Look through the data below for the line with "a drain that" and the line with "else if st.drainReason", then output those two and all lines in between, exactly as written.

Information supplied:

══════════════════════════════

-- ==== Sys2Proof/Machine/Replay.lean ====
section
/-! DEFINITION. The replay path: issue, completion, judgement, priming, supply, close, extent end,
stop and fault (chapter 6). -/

namespace Sys2Proof.Machine

/-! ### The play queue (R92) -/

/-- The entry is PENDING. -/
def PlayEntry.isPending (e : PlayEntry) : Bool := e.status == .pending

/-- The entry is ACCEPTED. -/
def PlayEntry.isAccepted (e : PlayEntry) : Bool :=
  match e.status with
  | .accepted _ => true
  | _ => false

/-- The accepted count (R92): ACCEPTED entries form a run at the front. -/
def Stream.acceptedCount (st : Stream) : Nat := (st.play.takeWhile (·.isAccepted)).length

/-- The stream is PRIMING or RUNNING. -/
def Stream.isPlaying (st : Stream) : Bool := st.state == .priming || st.state == .running

/-! ### Giving up (R15, R101, R104, R106) -/

/-- The play-queue pages a replay stream gives up: all but those of reads still in flight once the
QUEUED reads (whose pages are `withdrawn`) are gone. -/
def givenUp (withdrawn : List PageNo) (e : PlayEntry) : Bool :=
  !e.isPending || withdrawn.contains e.page

/-- A replay stream withdraws its QUEUED reads, gives up its drain page and its play queue as one
release, and leaves the wait list. The play-queue entry of a read that is ACTIVE stays until that read
completes (R5, R92, R95 (2)), where R15 (3) has an aborted stream's play queue empty at once: DESIGN
CHOICE (log 38). -/
def Work.replayGiveUp (w : Work) (i : StreamNo) : Work :=
  let st := w.stream i
  let withdrawn := (w.withdrawable i).filterMap fun e => e.kind.page
  let pages := (st.cur.map (·.page)).toList ++
    (st.play.filter (givenUp withdrawn)).map (·.page)
  let w := w.updStream i fun st =>
    { st with
      cur := none, waitedPort := none
      play := st.play.filter fun e => !givenUp withdrawn e }
  ((w.withdraw i).leaveWait i).release i pages

/-- A replay stream drains for a reason, or ends at once when nothing is in flight (R101, R105). -/
def Work.drainOrEnd (w : Work) (i : StreamNo) (reason : DrainReason) (o : TakeEnd) : Work :=
  if (w.stream i).outstanding = 0 then w.endStream i o
  else w.updStream i fun st => { st with state := .draining, drainReason := some reason }

/-! ### Priming and extent end (R98, R102) -/

/-- The extent-end test (R102). -/
def Stream.atExtentEnd (st : Stream) : Bool :=
  st.state == .running && st.exhausted && st.cur.isNone && st.play.isEmpty && st.outstanding == 0

/-- The stream ends EXTENT_END if the test succeeds (R102). -/
def Work.extentEndTest (w : Work) (i : StreamNo) : Work :=
  if (w.stream i).atExtentEnd then w.endStream i .extentEnd else w

/-- The priming test (R98): the reason if it succeeds. In case (2) "the judgements of R96 have left
only ACCEPTED entries", so an entry that still waits for its judgement holds it back. R98 gives the two
cases no order: where both hold the reason is PRIME_LEVEL, DESIGN CHOICE (log 40). -/
def Stream.primed (st : Stream) : Option PrimingReason :=
  if st.state = .priming then
    if st.cfg.primeLevel ≤ st.acceptedCount then some .primeLevel
    else if st.exhausted && st.play.all (·.isAccepted) then some .extentsUsed
    else none
  else none

/-- The priming test and the entry into RUNNING (R98), with the extent-end test it makes. -/
def Work.primingTest (w : Work) (i : StreamNo) : Work :=
  match (w.stream i).primed with
  | none => w
  | some reason =>
    let w := w.updStream i fun st => { st with state := .running }
    let st := w.stream i
    (w.raise (.streamPlaying i st.takeNow reason st.acceptedCount st.seqNow st.counters.discarded
      st.counters.unreadable st.counters.gaps)).extentEndTest i

/-! ### Issuing (R93, R94) -/

/-- Conditions (1) to (3) and (5) of R93. -/
def Stream.mayRead (st : Stream) : Bool :=
  st.isPlaying && st.stopPart.isNone && st.abortPart.isNone &&
    decide (st.outstanding < st.cfg.depth) && !st.exhausted

/-- A read is issued into a claimed page (R94 (1) to (4)). -/
def Work.issueRead (w : Work) (i : StreamNo) (sec : PortNo × Nat × Bool) (page : PageNo) : Work :=
  let w := w.updStream i fun st =>
    { st with
      play := st.play ++ [⟨page, sec.1, sec.2.1, .pending⟩]
      outstanding := st.outstanding + 1
      waitedPort := none }
  ((w.leaveWait i).takeSector i).place sec.1 (.streamRead i page) sec.2.1

/-- The test of R93, again after each issue; `n` bounds the issues by the depth. -/
def Work.replayIssue (i : StreamNo) : Nat → Work → Work
  | 0, w => w
  | n + 1, w =>
    if (w.stream i).mayRead then
      match (w.stream i).nextSector with
      | none => w
      | some sec =>
        if w.held i < (w.stream i).cfg.quota then
          if (w.port sec.1).hasRoom then
            match w.claim i with
            | none => w.enterWait i .read
            | some (page, w) =>
              let (stops, w) := (w.issueRead i sec page).pauses i
              if stops then w else Work.replayIssue i n w
          else (w.leaveWait i).updStream i fun st => { st with waitedPort := some sec.1 }
        else w
    else w.leaveWait i

/-- The issue test of a replay stream (R93), and the priming test of an attempt that finds the
cursor exhausted (R98). -/
def Work.replayTest (w : Work) (i : StreamNo) : Work :=
  let w := Work.replayIssue i ((w.stream i).cfg.depth + 1) w
  if (w.stream i).exhausted then w.primingTest i else w

/-- The issue test of a replay stream that has just given pages back: the claims it makes and those of
the streams signalled come in either order (R34). -/
def Work.replayNext (w : Work) (i : StreamNo) : Work :=
  let (stops, w) := w.pauses i
  if stops then w else w.replayTest i

/-! ### Judgement (R96, R97, R106) -/

/-- Verdicts at the judgement head (Table 6.1). -/
inductive Verdict
  | fault (cause : Result)
  | unreadable
  | foreign
  | accepted (gap : Bool) (trailer : Trailer)
  | stale
  deriving DecidableEq, Repr

/-- The verdict on an entry that is READ or FAILED (Table 6.1); none for any other. -/
def Stream.verdict (st : Stream) (e : PlayEntry) : Option Verdict :=
  match e.status with
  | .failed cause => some (if st.cfg.policy = .halt then .fault cause else .unreadable)
  | .read t =>
    some
      (if t.recTag ≠ st.cfg.recTag ∨ t.take ≠ st.takeNow ∨ 512 < t.fill then .foreign
      else if seqDistance st.seqNow t.seq = 0 then .accepted false t
      else if seqDistance st.seqNow t.seq < 2147483648 then .accepted true t
      else .stale)
  | _ => none

/-- A replay stream faults at its judgement head (R106). -/
def Work.replayFault (w : Work) (i : StreamNo) (e : PlayEntry) (cause : Result) : Work :=
  let w := (w.updStream i fun st => { st with state := .faulted }).replayGiveUp i
  let st := w.stream i
  w.raise (.streamFault
    { st.faultFigures i cause e.port e.lba st.seqNow with skipCount := 0 })

/-- The entry at the judgement head leaves the play queue and its page is released (R97 (3), (4)). -/
def Work.discard (w : Work) (i : StreamNo) (front rest : List PlayEntry) (e : PlayEntry)
    (f : Counters → Counters) : Work :=
  (w.updStream i fun st => { st.count f with play := front ++ rest }).release i [e.page]

/-- One judgement (R96, R97): the entry is at the judgement head, between the accepted run and
the rest. -/
def Work.judgeEntry (w : Work) (i : StreamNo) (front rest : List PlayEntry) (e : PlayEntry) :
    Verdict → Work
  | .fault cause => w.replayFault i e cause
  | .unreadable =>
    w.discard i front rest e fun c => { c with unreadable := satAdd top32 c.unreadable 1 }
  | .foreign | .stale =>
    w.discard i front rest e fun c => { c with discarded := satAdd top32 c.discarded 1 }
  | .accepted gap t =>
    w.updStream i fun st =>
      { st.count (fun c => { c with gaps := satAdd top32 c.gaps (if gap then 1 else 0) }) with
        play := front ++ { e with status := .accepted t } :: rest
        nextSeq := some (t.seq + 1) }

/-- Judgement at the head as long as it finds a verdict (R96), with the priming test after each
(R98); `n` bounds the judgements by the play queue. -/
def Work.judge (i : StreamNo) : Nat → Work → Work
  | 0, w => w
  | n + 1, w =>
    if (w.stream i).isPlaying then
      let q := (w.stream i).play
      match q.dropWhile (·.isAccepted) with
      | [] => w
      | e :: rest =>
        match (w.stream i).verdict e with
        | none => w
        | some v => Work.judge i n ((w.judgeEntry i (q.takeWhile (·.isAccepted)) rest e v).primingTest i)
    else w

/-! ### Completions (R95, R105, R107) -/

/-- The play-queue entry of a completed read is marked (R95 (1)). -/
def PlayEntry.mark (e : PlayEntry) (done : Completion) : PlayEntry :=
  { e with status := if done.result = .ok then .read done.trailer else .failed done.result }

/-- The completion of a read in PRIMING or RUNNING (R95 (1)): mark, judge, and the tests. -/
def Work.readDone (w : Work) (i : StreamNo) (page : PageNo) (done : Completion) : Work :=
  let w := w.updStream i fun st =>
    { st with
      outstanding := st.outstanding - 1
      play := st.play.map fun e => if e.page = page then e.mark done else e }
  let w := Work.judge i (w.stream i).play.length w
  ((w.primingTest i).extentEndTest i).replayNext i

/-- The end of a drain (R105, R16): an abort ends ABORTED, a stop STOPPED, a close END_PAGE. An abort of
a drain that a close began ends ABORTED with the end page in the commit mark (R99 (3), R105, R107, where
R162 (3) counts full pages only): DESIGN CHOICE (log 42). -/
def Work.drainEndTest (w : Work) (i : StreamNo) : Work :=
  let st := w.stream i
  if st.state = .draining ∧ st.outstanding = 0 then
    if st.abortPart.isSome then w.endStream i .aborted
    else if st.drainReason = some .endPage then w.endStream i .endPage
    else w.endStream i .stopped
  else w

/-- The completion of a read in DRAINING or FAULTED (R95 (2)). -/
def Work.readDropped (w : Work) (i : StreamNo) (page : PageNo) : Work :=
  let w := w.updStream i fun st => { st with play := st.play.filter fun e => e.page != page }
  (w.finishWrite i page).drainEndTest i

/-- A replay stream takes the result of its read entry (R136 (2)). -/
def Work.replayResult (w : Work) (i : StreamNo) (page : PageNo) (done : Completion) : Work :=
  if (w.stream i).isPlaying then w.readDone i page done else w.readDropped i page

/-! ### Supply (R99 to R102) -/

/-- The close of a replay stream on its end page `c` (R101 (2) to (5)): the expected sequence is the
end page's plus 1, also where pages behind it had been accepted (R101, R162, log 35). -/
def Work.closeReplay (w : Work) (i : StreamNo) (c : CurrentPage) : Work :=
  let w := w.updStream i fun st => { st with nextSeq := some (c.seq + 1) }
  (w.replayGiveUp i).drainOrEnd i .endPage .endPage

/-- The idle bytes that fill an answer after a close or an extent end in it: counted in the same
step, before the take ends, and not underrun bytes (R101 (1), R102). -/
def Work.idleRest (w : Work) (i : StreamNo) (left : Nat) : Work :=
  w.updStream i fun st =>
    st.count fun c => { c with idleSent := satAdd top48 c.idleSent left }

/-- A used-up drain page (R99 (3)) with `left` bytes of the answer still to give: released, counted in
the commit mark, end page included (log 42); a fill below 512 closes the stream, otherwise the tests of
R102 and R93 are made. -/
def Work.usedUp (w : Work) (i : StreamNo) (c : CurrentPage) (left : Nat) : Work :=
  let w := w.updStream i fun st =>
    { st with cur := none, commitMark := some (satAdd top32 st.markNow 1) }
  let w := w.release i [c.page]
  if c.fill < 512 then (w.idleRest i left).closeReplay i c
  else if (w.stream i).atExtentEnd then (w.idleRest i left).endStream i .extentEnd
  else w.replayNext i

/-- An underrun byte (R99 (4), R100). -/
def Work.underrunByte (w : Work) (i : StreamNo) : Work :=
  let st := w.stream i
  let w := w.updStream i fun st =>
    { st.count (fun c => { c with idleSent := satAdd top48 c.idleSent 1 }) with underrun := true }
  if st.underrun then w
  else
    w.raise (.underrun i st.takeNow st.seqNow st.play.length st.outstanding (w.held i)
      (if st.play.any (fun e => !e.isAccepted) then .waitingRead else .empty))

/-- The front entry of the play queue becomes the drain page if it is ACCEPTED and there is none
(R99 (1)). -/
def Stream.nextDrainPage (st : Stream) : Stream :=
  match st.cur, st.play with
  | none, e :: rest =>
    match e.status with
    | .accepted t => { st with cur := some ⟨e.page, 0, t.fill, t.seq⟩, play := rest }
    | _ => st
  | _, _ => st

/-- One byte of a supply answer (R99), with `left` bytes to follow it. A stream that has closed or
ended within the answer gives idle bytes, which were counted then. -/
def Work.supplyByte (w : Work) (i : StreamNo) (left : Nat) : Byte × Work :=
  let idle := (w.stream i).cfg.idleByte
  if (w.stream i).state = .running then
    let w := w.updStream i Stream.nextDrainPage
    match (w.stream i).cur with
    | none => (idle, w.underrunByte i)
    | some c =>
      if c.pos < c.fill then
        let b := w.pool.mem.read (pageAddr c.page c.pos)
        let w := w.updStream i fun st =>
          { st with cur := some { c with pos := c.pos + 1 }, underrun := false }
        (b, if c.pos + 1 = c.fill then w.usedUp i c left else w)
      else (idle, w.usedUp i c (left + 1))
  else (idle, w)

/-- The bytes of a supply answer (R99), `n` of them. -/
def Work.supplyBytes (i : StreamNo) : Nat → Work → List Byte × Work
  | 0, w => ([], w)
  | n + 1, w =>
    let (b, w) := w.supplyByte i n
    let (bs, w) := Work.supplyBytes i n w
    (b :: bs, w)

/-- A supply request at a replay stream (R71): no bytes unless it is RUNNING. -/
def Work.supply (w : Work) (i : StreamNo) (n : Nat) : List Byte × Work :=
  if (w.stream i).state = .running then Work.supplyBytes i n w else ([], w)

/-! ### Stop (R104) and EXTENT_ADD (R103) -/

/-- The stop of a replay stream (R104). -/
def Work.replayStop (w : Work) (i : StreamNo) : Work :=
  (w.replayGiveUp i).drainOrEnd i .stop .stopped

/-- What an accepted EXTENT_ADD does to a replay stream (R103). -/
def Work.replayExtent (w : Work) (i : StreamNo) : Work :=
  if (w.stream i).isPlaying then w.replayTest i else w

end Sys2Proof.Machine
end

══════════════════════════════

Written response:
a drain that a close began ends ABORTED with the end page in the commit mark (R99 (3), R105, R107, where
R162 (3) counts full pages only): DESIGN CHOICE (log 42). -/
def Work.drainEndTest (w : Work) (i : StreamNo) : Work :=
  let st := w.stream i
  if st.state = .draining ∧ st.outstanding = 0 then
    if st.abortPart.isSome then w.endStream i .aborted
    else if st.drainReason = some .endPage then w.endStream i .endPage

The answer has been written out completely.